If there were an existential imperative for self-governance, it would be this: never deny your own freedom. (Or, indeed, that of others). Life is endlessly unfolding, and so is your being.

Existential heroes: role models for authenticity

To grant us more insight into what authentic freedom means in practice, existentialist thinkers present us with a number of what we might call ‘existential heroes’ throughout their works.

It might seem strange to pick out existential heroes: surely the point of authenticity is that we must forge our own paths, not copy other people’s.

But existential heroes are not there to be copied; their purpose is to serve as models of how to maintain authenticity in the face of corrupting societies and an inherently meaningless, valueless cosmos (for more on facing up to an apparently meaningless reality, see how Robert Nozick suggests we can live meaningfully in a vast universe).

Existential heroes serve to inspire us to break out of complacency, resist comforting conformity, and carve our own paths.

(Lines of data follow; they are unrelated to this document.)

theorem keeps_linkSteps {bb : Bool} {q0 : State} (s : State) (p : Fin 12) (hs : Keeps bb q0 s) : Keeps bb q0 (State.linkSteps s p) := by
  unfold State.linkSteps
  (repeat' first
      | with_reducible assumption
      | with_reducible apply keeps_modPort
      | with_reducible apply keeps_portLinked
      | with_reducible refine keeps_ite (fun _ => ?_) (fun _ => ?_))

theorem keeps_trainingFail {bb : Bool} {q0 : State} (s : State) (p : Fin 12) (cause : ℕ) (hs : Keeps bb q0 s) : Keeps bb q0 (State.trainingFail s p cause) := by
  unfold State.trainingFail
  (repeat' first
      | with_reducible assumption
      | with_reducible apply keeps_modPort
      | with_reducible apply keeps_portDisable
      | with_reducible apply keeps_portDown
      | with_reducible refine keeps_ite (fun _ => ?_) (fun _ => ?_))

theorem keeps_execPortTraining {bb : Bool} {q0 : State} (port : Fin 12) (outcome : PortOutcome) (s : State) (hs : Keeps bb q0 s) : KeepsOut bb q0 (execPortTraining port outcome s) := by
  unfold execPortTraining
  (repeat' first
      | extract_lets
      | with_reducible assumption
      | with_reducible refine keepsOut_next ?_
      | with_reducible apply keeps_modPort
      | with_reducible apply keeps_trainingFail
      | with_reducible apply keeps_linkSteps
      | split)

theorem keeps_execTrainingFrame {bb : Bool} {q0 : State} (port : Fin 12) (lane : Fin 4) (control : BitVec 16) (status : BitVec 16) (check : BitVec 16) (s0 : State) (hs0 : Keeps bb q0 s0) : KeepsOut bb q0 (execTrainingFrame port lane control status check s0) := by
  unfold execTrainingFrame
  (repeat' first
      | with_reducible assumption
      | with_reducible refine keepsOut_next ?_
      | with_reducible apply keeps_draw
      | with_reducible apply keeps_lineIn
      | with_reducible apply keeps_modPort
      | with_reducible refine keepsOut_ite (fun _ => ?_) (fun _ => ?_))

theorem keeps_execDownRetry {bb : Bool} {q0 : State} (port : Fin 12) (s : State) (hs : Keeps bb q0 s) : KeepsOut bb q0 (execDownRetry port s) := by
  unfold execDownRetry
  (repeat' first
      | with_reducible assumption
      | with_reducible refine keepsOut_next ?_
      | with_reducible apply keeps_modPort
      | with_reducible refine keepsOut_ite (fun _ => ?_) (fun _ => ?_))

theorem keeps_sendPres {bb : Bool} {q0 : State} (s : State) (p : Fin 12) (hs : Keeps bb q0 s) : Keeps bb q0 (State.sendPres s p) := by
  unfold State.sendPres
  (repeat' first
      | with_reducible assumption
      | with_reducible apply keeps_modPort)

theorem keeps_retrainExchange {bb : Bool} {q0 : State} (s : State) (p : Fin 12) (hs : Keeps bb q0 s) : Keeps bb q0 (State.retrainExchange s p) := by
  unfold State.retrainExchange
  (repeat' first
      | with_reducible assumption
      | with_reducible apply keeps_sendPres
      | with_reducible apply keeps_modPort
      | with_reducible refine keeps_ite (fun _ => ?_) (fun _ => ?_))

theorem keeps_applyNacks {bb : Bool} {q0 : State} (s : State) (p : Fin 12) (l : List Data2048) (hs : Keeps bb q0 s) : Keeps bb q0 (State.applyNacks s p l) := by
  unfold State.applyNacks
  (repeat' first
      | with_reducible assumption
      | with_reducible apply keeps_modPort
      | with_reducible apply keeps_portViolation
      | with_reducible refine keeps_foldl _ (fun _ _ _ => ?_) _ _ ?_
      | split)

theorem keeps_execFastRetrain {bb : Bool} {q0 : State} (port : Fin 12) (locked : Vector Bool 4) (skew : Vector Byte 4) (s : State) (hs : Keeps bb q0 s) : KeepsOut bb q0 (execFastRetrain port locked skew s) := by
  unfold execFastRetrain
  (repeat' first
      | with_reducible assumption
      | with_reducible refine keepsOut_next ?_
      | with_reducible apply keeps_applyNacks
      | with_reducible apply keeps_modPort
      | with_reducible refine keepsOut_ite (fun _ => ?_) (fun _ => ?_))

theorem keeps_execFastRetrainFail {bb : Bool} {q0 : State} (port : Fin 12) (s : State) (hs : Keeps bb q0 s) : KeepsOut bb q0 (execFastRetrainFail port s) := by
  unfold execFastRetrainFail
  (repeat' first
      | with_reducible assumption
      | with_reducible refine keepsOut_next ?_
      | with_reducible apply keeps_modPort
      | with_reducible refine keepsOut_ite (fun _ => ?_) (fun _ => ?_))

theorem keeps_execLaneLockLoss {bb : Bool} {q0 : State} (port : Fin 12) (lane : Fin 4) (s : State) (hs : Keeps bb q0 s) : KeepsOut bb q0 (execLaneLockLoss port lane s) := by
  unfold execLaneLockLoss
  (repeat' first
      | with_reducible assumption
      | with_reducible refine keepsOut_next ?_
      | with_reducible apply keeps_startRetrain
      | with_reducible refine keepsOut_ite (fun _ => ?_) (fun _ => ?_))

theorem keeps_execLnkEn {bb : Bool} {q0 : State} (port : Fin 12) (en : Bool) (s : State) (hs : Keeps bb q0 s) : KeepsOut bb q0 (execLnkEn port en s) := by
  unfold execLnkEn
  (repeat' first
      | with_reducible assumption
      | with_reducible refine keepsOut_next ?_
      | with_reducible apply keeps_modPort
      | with_reducible refine keepsOut_ite (fun _ => ?_) (fun _ => ?_))

theorem keeps_execAdmitPort {bb : Bool} {q0 : State} (port : Fin 12) (on : Bool) (s : State) (hs : Keeps bb q0 s) : KeepsOut bb q0 (execAdmitPort port on s) := by
  unfold execAdmitPort
  (repeat' first
      | with_reducible assumption
      | with_reducible refine keepsOut_next ?_
      | with_reducible apply keeps_modPort
      | with_reducible refine keepsOut_ite (fun _ => ?_) (fun _ => ?_))
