-- ==== Sys2Proof/Laws/KeepsConfig.lean ====
section
/-! SUPPORT. What every operation and every command keeps: the queue, the time, the canonical form of the stacked memory,
the bounds of the two logs, the floor pace and the beat registers.  Configuration and the commands of the queues. -/

namespace Sys2Proof.Machine

theorem keeps_holdInit {bb : Bool} {q0 : State} (s : State) (r : Fin 16) (hs : Keeps bb q0 s) : Keeps bb q0 (State.holdInit s r) := by
  unfold State.holdInit
  (repeat' first
      | with_reducible assumption
      | with_reducible apply keeps_modRegion)

theorem keeps_frameChanged {bb : Bool} {q0 : State} (s : State) (far : Word) (hs : Keeps bb q0 s) : Keeps bb q0 (State.frameChanged s far) := by
  unfold State.frameChanged
  (repeat' first
      | with_reducible assumption
      | with_reducible apply keeps_holdInit
      | with_reducible refine keeps_ite (fun _ => ?_) (fun _ => ?_))

theorem keeps_putFrame {bb : Bool} {q0 : State} (s : State) (far : Word) (d : BitVec 4096) (hs : Keeps bb q0 s) : Keeps bb q0 (State.putFrame s far d) := by
  unfold State.putFrame
  (repeat' first
      | with_reducible assumption
      | with_reducible apply keeps_frameChanged
      | with_reducible apply keeps_modCfg)

theorem keeps_execCfgWrite {bb : Bool} {q0 : State} (far : Word) (seg : Fin 32) (data : BitVec 128) (s : State) (hs : Keeps bb q0 s) : KeepsOut bb q0 (execCfgWrite far seg data s) := by
  unfold execCfgWrite
  (repeat' first
      | with_reducible assumption
      | with_reducible refine keepsOut_next ?_
      | with_reducible apply keeps_frameChanged
      | with_reducible apply keeps_modCfg
      | with_reducible refine keepsOut_ite (fun _ => ?_) (fun _ => ?_))

theorem keeps_execCfgRead {bb : Bool} {q0 : State} (far : Word) (seg : Fin 32) (s : State) (hs : Keeps bb q0 s) : KeepsOut bb q0 (execCfgRead far seg s) := by
  unfold execCfgRead
  (repeat' first
      | with_reducible assumption
      | with_reducible refine keepsOut_next ?_
      | with_reducible apply keeps_modCfg
      | with_reducible refine keepsOut_ite (fun _ => ?_) (fun _ => ?_))

theorem keeps_modRegions {bb : Bool} {q0 : State} (s : State) (f : Fin 16 → Region → Region) (hs : Keeps bb q0 s) : Keeps bb q0 (State.modRegions s f) := by
  unfold State.modRegions
  (repeat' first
      | (simp only [keeps_mk, kept_eta]; with_reducible assumption))

theorem keeps_forwardedEvent {bb : Bool} {q0 : State} (s : State) (region : ℕ) (hs : Keeps bb q0 s) : Keeps bb q0 (State.forwardedEvent s region) := by
  unfold State.forwardedEvent
  (repeat' first
      | with_reducible assumption
      | with_reducible apply keeps_raise)

theorem keeps_endLoad {bb : Bool} {q0 : State} (s : State) (l : Load) (o : ℕ × ℕ × ℕ) (hs : Keeps bb q0 s) : Keeps bb q0 (State.endLoad s l o) := by
  unfold State.endLoad
  (repeat' first
      | with_reducible assumption
      | with_reducible apply keeps_modCfg
      | with_reducible apply keeps_complete
      | split)

theorem keeps_settle {bb : Bool} {q0 : State} (s : State) (l : Load) (status : ℕ) (check : ℕ) (off : ℕ) (hs : Keeps bb q0 s) : Keeps bb q0 (State.settle s l status check off) := by
  unfold State.settle
  (repeat' first
      | with_reducible assumption
      | with_reducible apply keeps_modRegions
      | with_reducible apply keeps_modCfg
      | with_reducible apply keeps_cfgEvent
      | with_reducible apply keeps_forwardedEvent
      | with_reducible apply keeps_endLoad
      | with_reducible refine keeps_ite (fun _ => ?_) (fun _ => ?_))

theorem keeps_sendCfg {bb : Bool} {q0 : State} (s : State) (pl : BitVec 1920) (hs : Keeps bb q0 s) : Keeps bb q0 (State.sendCfg s pl) := by
  unfold State.sendCfg
  (repeat' first
      | with_reducible assumption
      | with_reducible apply keeps_sendOn
      | with_reducible refine keeps_foldl _ (fun _ _ _ => ?_) _ _ ?_
      | with_reducible refine keeps_ite (fun _ => ?_) (fun _ => ?_))

theorem keeps_sendChunks {bb : Bool} {q0 : State} (s : State) (l : Load) (last : Bool) (a : ℕ) (hs : Keeps bb q0 s) : Keeps bb q0 (State.sendChunks s l last a).1 := by
  induction a generalizing s l with
  | zero => unfold State.sendChunks; (repeat' first
      | assumption)
  | succ n ih => unfold State.sendChunks; (repeat' first
      | with_reducible assumption
      | with_reducible apply ih
      | with_reducible apply keeps_sendCfg
      | split)

theorem keeps_takeBytes {bb : Bool} {q0 : State} (s : State) (l : Load) (b : List Byte) (hs : Keeps bb q0 s) : Keeps bb q0 (State.takeBytes s l b).1 := by
  unfold State.takeBytes
  (repeat' first
      | with_reducible assumption
      | with_reducible apply keeps_sendChunks
      | split
      | (simp only))

theorem keeps_passPoint {bb : Bool} {q0 : State} (s : State) (l : Load) (hs : Keeps bb q0 s) : Keeps bb q0 (State.passPoint s l) := by
  unfold State.passPoint
  (repeat' first
      | with_reducible assumption
      | with_reducible apply keeps_modRegions
      | with_reducible apply keeps_modCfg
      | with_reducible apply keeps_holdInit
      | with_reducible refine keeps_foldl _ (fun _ _ _ => ?_) _ _ ?_)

There is Kierkegaard’s Knight of Faith, someone “willing to be one’s own self”; there is Hedeigger’s Resolute Dasein, someone able to “pull themselves together” from being lost and scattered in “the They”; and perhaps most famously there is Nietzsche’s Übermensch, a being whose continual becoming depends not on external systems but on their own created values (for more here, check out my Übermensch explainer).

And, if these existential heroes don’t do it for us — if, in fact, we harbor suspicions that all our meaning-making projects are ultimately doomed to failure and absurdity — then perhaps it is the absurdist hero of Sisyphus upon whom we might base our approach to authenticity, as suggested by French thinker Albert Camus in his famous 1942 essay, the The Myth of Sisyphus.

For, if ultimate meaning remains forever inaccessible to us, Camus posits, perhaps we can nevertheless establish purpose — even happiness — in the mere act of striving (for more here, see my explainer of Sisyphus, Camus, and his response to absurdity).

Are we as free to shape our lives as the existentialists think?

One major assumption underlying the existentialist view outlined thus far — i.e. that we are free to perpetually create and recreate ourselves as our lives unfold — is that, well, we are in fact free to do so.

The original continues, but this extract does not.